### Stored data

Segment Open

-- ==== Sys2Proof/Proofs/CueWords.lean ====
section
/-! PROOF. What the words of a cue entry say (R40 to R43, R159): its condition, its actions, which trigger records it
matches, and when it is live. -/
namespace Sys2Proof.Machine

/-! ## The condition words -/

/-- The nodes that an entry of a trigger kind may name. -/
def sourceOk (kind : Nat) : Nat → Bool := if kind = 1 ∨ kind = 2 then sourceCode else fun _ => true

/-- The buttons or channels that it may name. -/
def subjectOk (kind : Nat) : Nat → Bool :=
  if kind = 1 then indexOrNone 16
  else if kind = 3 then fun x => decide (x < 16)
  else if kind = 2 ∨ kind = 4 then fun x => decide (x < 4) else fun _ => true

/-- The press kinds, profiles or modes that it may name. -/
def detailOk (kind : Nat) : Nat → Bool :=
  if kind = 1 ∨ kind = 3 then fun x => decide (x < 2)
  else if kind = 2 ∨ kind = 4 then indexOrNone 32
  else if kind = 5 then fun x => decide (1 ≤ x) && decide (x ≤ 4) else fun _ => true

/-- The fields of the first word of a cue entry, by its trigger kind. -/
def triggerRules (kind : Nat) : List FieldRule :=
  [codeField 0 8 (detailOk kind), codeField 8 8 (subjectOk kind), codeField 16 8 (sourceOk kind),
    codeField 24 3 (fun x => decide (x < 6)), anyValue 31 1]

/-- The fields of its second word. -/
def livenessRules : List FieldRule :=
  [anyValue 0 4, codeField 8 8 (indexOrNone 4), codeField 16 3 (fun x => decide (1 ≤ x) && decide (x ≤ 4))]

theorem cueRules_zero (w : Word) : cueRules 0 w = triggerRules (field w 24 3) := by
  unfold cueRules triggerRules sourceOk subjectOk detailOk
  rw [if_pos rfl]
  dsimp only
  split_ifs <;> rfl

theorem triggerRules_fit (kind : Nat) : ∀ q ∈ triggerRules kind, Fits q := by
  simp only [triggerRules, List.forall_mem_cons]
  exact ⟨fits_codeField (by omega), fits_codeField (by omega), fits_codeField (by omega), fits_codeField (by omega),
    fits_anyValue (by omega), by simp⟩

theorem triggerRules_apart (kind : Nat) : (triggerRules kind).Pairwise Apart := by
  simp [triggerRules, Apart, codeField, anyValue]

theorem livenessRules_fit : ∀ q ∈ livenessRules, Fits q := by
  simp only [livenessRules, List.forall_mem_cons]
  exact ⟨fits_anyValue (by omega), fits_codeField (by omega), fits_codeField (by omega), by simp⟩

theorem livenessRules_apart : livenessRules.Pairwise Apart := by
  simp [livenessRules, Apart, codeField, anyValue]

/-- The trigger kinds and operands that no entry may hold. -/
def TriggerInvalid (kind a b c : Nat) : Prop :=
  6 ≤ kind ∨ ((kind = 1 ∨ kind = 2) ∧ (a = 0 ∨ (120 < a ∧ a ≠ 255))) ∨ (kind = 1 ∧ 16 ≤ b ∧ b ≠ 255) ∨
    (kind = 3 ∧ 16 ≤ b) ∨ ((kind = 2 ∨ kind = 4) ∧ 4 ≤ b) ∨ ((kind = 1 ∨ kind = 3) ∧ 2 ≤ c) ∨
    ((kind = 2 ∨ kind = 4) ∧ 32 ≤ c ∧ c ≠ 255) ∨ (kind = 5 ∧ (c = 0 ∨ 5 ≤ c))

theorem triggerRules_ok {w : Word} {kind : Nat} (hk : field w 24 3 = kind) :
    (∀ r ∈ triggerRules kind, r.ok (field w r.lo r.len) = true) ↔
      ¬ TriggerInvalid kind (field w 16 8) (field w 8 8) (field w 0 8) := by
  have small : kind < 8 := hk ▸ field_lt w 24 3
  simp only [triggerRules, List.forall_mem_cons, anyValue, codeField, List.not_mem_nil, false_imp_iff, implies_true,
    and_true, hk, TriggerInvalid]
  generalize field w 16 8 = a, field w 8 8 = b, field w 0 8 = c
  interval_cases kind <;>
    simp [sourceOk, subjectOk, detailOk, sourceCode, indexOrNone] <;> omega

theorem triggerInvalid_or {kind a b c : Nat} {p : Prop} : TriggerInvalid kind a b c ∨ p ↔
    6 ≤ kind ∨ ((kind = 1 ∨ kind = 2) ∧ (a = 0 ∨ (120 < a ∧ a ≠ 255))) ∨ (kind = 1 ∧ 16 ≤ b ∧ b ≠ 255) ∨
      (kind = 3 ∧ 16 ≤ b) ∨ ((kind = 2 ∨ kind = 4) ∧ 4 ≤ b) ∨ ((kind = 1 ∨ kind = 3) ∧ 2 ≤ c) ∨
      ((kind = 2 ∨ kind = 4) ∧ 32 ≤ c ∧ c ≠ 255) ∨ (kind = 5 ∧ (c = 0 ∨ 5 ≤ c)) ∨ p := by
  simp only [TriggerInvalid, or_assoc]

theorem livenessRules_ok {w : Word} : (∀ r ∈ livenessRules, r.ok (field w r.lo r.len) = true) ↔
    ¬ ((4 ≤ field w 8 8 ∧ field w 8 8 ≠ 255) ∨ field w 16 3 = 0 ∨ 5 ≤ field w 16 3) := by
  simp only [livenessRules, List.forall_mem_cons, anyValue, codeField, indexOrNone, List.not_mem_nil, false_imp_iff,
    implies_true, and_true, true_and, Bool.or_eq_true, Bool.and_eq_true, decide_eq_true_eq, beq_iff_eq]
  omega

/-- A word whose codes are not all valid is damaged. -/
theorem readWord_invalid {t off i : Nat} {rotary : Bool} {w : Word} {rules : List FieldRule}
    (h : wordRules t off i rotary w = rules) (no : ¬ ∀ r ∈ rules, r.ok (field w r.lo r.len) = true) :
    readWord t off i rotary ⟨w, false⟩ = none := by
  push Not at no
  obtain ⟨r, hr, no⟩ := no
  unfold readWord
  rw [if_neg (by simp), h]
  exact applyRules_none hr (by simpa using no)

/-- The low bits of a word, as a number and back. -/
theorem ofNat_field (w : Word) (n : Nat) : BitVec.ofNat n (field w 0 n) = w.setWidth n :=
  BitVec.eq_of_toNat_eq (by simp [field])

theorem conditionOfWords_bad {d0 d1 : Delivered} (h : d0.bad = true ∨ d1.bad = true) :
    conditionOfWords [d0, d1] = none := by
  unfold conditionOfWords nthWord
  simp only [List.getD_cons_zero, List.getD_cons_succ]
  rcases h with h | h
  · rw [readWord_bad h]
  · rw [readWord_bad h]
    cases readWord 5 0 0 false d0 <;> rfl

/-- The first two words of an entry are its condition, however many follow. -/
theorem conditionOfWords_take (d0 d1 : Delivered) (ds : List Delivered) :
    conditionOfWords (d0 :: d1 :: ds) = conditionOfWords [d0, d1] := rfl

Segment Closed
Segment Open

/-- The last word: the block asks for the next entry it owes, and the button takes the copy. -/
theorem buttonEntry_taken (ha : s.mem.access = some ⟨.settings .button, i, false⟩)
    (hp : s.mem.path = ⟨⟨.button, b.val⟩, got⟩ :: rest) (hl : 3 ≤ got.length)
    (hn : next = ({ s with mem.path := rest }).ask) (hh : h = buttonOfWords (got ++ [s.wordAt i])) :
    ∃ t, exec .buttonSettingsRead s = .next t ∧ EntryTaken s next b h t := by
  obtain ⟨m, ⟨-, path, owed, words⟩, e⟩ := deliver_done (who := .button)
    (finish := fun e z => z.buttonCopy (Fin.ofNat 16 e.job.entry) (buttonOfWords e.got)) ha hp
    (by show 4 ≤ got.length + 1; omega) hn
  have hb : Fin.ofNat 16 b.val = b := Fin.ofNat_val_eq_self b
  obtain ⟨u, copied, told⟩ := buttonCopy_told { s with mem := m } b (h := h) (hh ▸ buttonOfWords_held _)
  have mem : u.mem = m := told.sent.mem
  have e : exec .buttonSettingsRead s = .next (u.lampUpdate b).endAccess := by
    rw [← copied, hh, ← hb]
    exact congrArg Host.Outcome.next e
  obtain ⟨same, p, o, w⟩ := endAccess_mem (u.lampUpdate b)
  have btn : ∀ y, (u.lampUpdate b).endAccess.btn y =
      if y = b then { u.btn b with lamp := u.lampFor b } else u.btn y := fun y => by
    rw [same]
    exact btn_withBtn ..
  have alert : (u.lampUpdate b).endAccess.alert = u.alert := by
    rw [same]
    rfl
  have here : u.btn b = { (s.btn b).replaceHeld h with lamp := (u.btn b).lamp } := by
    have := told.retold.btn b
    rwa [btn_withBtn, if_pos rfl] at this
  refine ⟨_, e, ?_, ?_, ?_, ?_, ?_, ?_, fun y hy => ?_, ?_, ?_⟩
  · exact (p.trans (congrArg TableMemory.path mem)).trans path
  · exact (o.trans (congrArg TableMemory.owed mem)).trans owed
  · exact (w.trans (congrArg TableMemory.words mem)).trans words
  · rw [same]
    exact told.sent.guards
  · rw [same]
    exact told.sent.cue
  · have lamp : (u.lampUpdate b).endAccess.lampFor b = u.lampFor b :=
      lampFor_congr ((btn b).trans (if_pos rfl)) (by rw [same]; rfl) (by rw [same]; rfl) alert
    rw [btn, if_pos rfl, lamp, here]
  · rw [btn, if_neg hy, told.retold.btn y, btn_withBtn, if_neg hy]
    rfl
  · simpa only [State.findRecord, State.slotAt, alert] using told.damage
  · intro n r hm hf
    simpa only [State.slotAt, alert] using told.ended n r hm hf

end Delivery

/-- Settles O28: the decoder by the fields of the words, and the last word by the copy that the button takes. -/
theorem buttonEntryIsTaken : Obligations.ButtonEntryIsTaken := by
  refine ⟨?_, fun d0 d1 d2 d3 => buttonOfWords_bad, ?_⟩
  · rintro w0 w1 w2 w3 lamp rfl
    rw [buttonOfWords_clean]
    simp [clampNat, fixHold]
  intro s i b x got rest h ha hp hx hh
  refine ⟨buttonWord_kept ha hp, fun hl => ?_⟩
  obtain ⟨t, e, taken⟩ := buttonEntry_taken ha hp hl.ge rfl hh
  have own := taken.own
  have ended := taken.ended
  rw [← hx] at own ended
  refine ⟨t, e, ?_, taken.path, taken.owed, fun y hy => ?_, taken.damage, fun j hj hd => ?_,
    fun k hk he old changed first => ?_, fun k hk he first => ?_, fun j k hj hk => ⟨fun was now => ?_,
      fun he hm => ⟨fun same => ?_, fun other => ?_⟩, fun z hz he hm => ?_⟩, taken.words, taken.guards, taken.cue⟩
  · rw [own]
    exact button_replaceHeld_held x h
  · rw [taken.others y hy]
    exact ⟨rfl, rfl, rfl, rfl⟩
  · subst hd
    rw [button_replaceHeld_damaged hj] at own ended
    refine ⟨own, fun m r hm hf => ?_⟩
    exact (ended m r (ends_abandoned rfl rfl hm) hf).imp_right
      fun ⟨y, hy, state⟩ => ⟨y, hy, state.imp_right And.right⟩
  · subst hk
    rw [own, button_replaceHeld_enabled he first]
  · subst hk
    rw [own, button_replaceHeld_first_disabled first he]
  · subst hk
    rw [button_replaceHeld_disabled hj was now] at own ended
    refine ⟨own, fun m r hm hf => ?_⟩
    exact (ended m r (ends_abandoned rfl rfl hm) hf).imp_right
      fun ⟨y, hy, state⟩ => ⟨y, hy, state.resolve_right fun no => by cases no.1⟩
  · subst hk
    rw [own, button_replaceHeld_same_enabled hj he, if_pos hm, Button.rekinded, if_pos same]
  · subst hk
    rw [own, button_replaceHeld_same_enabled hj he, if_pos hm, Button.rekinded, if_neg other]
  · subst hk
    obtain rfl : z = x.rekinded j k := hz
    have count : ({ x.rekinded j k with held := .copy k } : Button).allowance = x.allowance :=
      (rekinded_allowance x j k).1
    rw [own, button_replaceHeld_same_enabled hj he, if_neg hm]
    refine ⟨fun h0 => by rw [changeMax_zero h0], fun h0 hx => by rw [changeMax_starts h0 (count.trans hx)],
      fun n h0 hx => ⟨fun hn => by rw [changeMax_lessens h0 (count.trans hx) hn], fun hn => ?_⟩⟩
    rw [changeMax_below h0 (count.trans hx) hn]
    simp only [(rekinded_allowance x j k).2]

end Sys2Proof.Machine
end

Segment Closed

Copy out each line of the data above, exactly, if it lies between the line holding "intro n r hm hf" and the line holding "refine ⟨?_, fun", inclusive; copy no other line.

  · intro n r hm hf
    simpa only [State.slotAt, alert] using told.ended n r hm hf

end Delivery

/-- Settles O28: the decoder by the fields of the words, and the last word by the copy that the button takes. -/
theorem buttonEntryIsTaken : Obligations.ButtonEntryIsTaken := by
  refine ⟨?_, fun d0 d1 d2 d3 => buttonOfWords_bad, ?_⟩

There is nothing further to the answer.